At a trial in February, the inmates’ attorneys will be challenging whether Oklahoma’s execution protocol, a three-drug cocktail, is constitutional. They argued in court on Monday that there was an agreement with former AG Mike Hunter not to executions before that trial.
Late Wednesday evening, O’Connor filed an appeal to the 10th circuit decision and then early Thursday morning, attorneys for the inmates responded in opposition.
In their filing, the attorneys wrote “The public will be ill-served if respondents are executed before being given a full opportunity to test the constitutionality of Oklahoma’s execution protocol.”
Ultimately, the Supreme Court vacated the stay.
Grant will be the first person to be executed in Oklahoma since 2015 when executions were put on hold.

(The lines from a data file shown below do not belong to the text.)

-- ==== Sys2Proof/Config.lean ====
section
/-! DEFINITION. What an implementation of the K4 fixes and the spec leaves open: free values without a body, and the fixed
configuration of one module. -/

namespace Sys2Proof.Config

/-- FREE VALUE (log 4, DESIGN CHOICE): how many counts of the 100 MHz reference TIME gains at a step (R21, R96 give no number). -/
opaque timeElapsed : Nat → Nat

/-- FREE VALUE (log 4, DESIGN CHOICE): how many clock edges a core's CYCLE gains at a step of that core (R21, R267 give no number). -/
opaque cycleElapsed : Nat → Nat

/-- FREE VALUE (log 15, DESIGN CHOICE): the SHA3-384 digest of a list of bytes; the spec names the function and does not define it (R400). -/
opaque sha3 : List Byte → BitVec 384

/-- FREE VALUE (log 15, DESIGN CHOICE): the Ed25519 signature of a list of bytes under the module's identity key (R401). -/
opaque ed25519 : List Byte → BitVec 512

/-- FREE VALUE (log 15, DESIGN CHOICE): the ML-DSA-65 signature of a list of bytes, 3,309 bytes (R401). -/
opaque mlDsa65 : List Byte → BitVec 26472

/-- FREE VALUE (log 15, DESIGN CHOICE): the Ed25519 signature over a digest that verifies under a public key (R399). -/
opaque imageEd : List Byte → BitVec 384 → BitVec 512

/-- FREE VALUE (log 15, DESIGN CHOICE): an ML-DSA-65 signature over a digest that verifies under a public key (R399). -/
opaque imageMl : List Byte → BitVec 384 → BitVec 26472

/-- FREE VALUE (log 15, DESIGN CHOICE): whether another ML-DSA-65 signature over a digest verifies under a public key (R399). -/
opaque imageMlAlso : List Byte → BitVec 384 → BitVec 26472 → Bool

/-- FREE VALUE (log 35, DESIGN CHOICE): the full lanes of a die link, which R395 reports and no rule gives. -/
opaque linkLanes : Nat → Nat

/-- FREE VALUE (log 21, DESIGN CHOICE): a 64-bit value that the spec leaves open, fresh at each use (the argument is State's counter). -/
opaque freeWord : Nat → Word

/-- FREE VALUE (log 22, DESIGN CHOICE): the outcome, true or false, of a choice that the spec leaves to the device, fresh at each use (the
argument is State's counter). -/
opaque freeBool : Nat → Bool

/-- FREE VALUE (log 59, DESIGN CHOICE): whether a tie of nearest-even rounds up in magnitude in a binary8 format of one significant bit, which has no
trailing field to be even (R41, R49): by format code, sign and scale of the value. -/
opaque tieUp : Nat → Bool → Int → Bool

/-- FREE VALUE (log 32, DESIGN CHOICE): the digest that a capture buffer gives when it cannot be read; R404 states none. -/
opaque freeDigest : Nat → BitVec 384

end Sys2Proof.Config
end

“Executions will go forward in Oklahoma despite significant questions regarding the constitutionality of the state’s execution protocol. The district court ordered a trial to determine whether the protocol creates an unconstitutional risk of excessive pain and suffering, yet the Supreme Court will allow Oklahoma to execute Mr. Grant with that protocol.”Dale Baich, attorney for plaintiffs
Why executions in Oklahoma were put on hold:
In 2014, the State of Oklahoma executed Clayton Lockett for killing 19-year-old Stephanie Nieman in 1999.
The resulting 43-minute procedure featured a never-before-used combination of execution drugs and went awry as Lockett awoke from his unconscious state, and began twitching and convulsing on the table.
“The doctor checked the IV and reported the blood vein had collapsed, and the drugs had either absorbed into tissue, leaked out or both,” according to a previously released timeline.
Lockett died of a heart attack 43 minutes after the execution began.
In 2015, Charles Warner was put to death for the rape and murder of 11-month-old Adrianna Walker in 1997.
Before the three-drug cocktail was administered, Warner was heard saying, “It feels like acid,” and “My body is on fire.”
An autopsy report says that officials used potassium acetate instead of potassium chloride to kill Warner.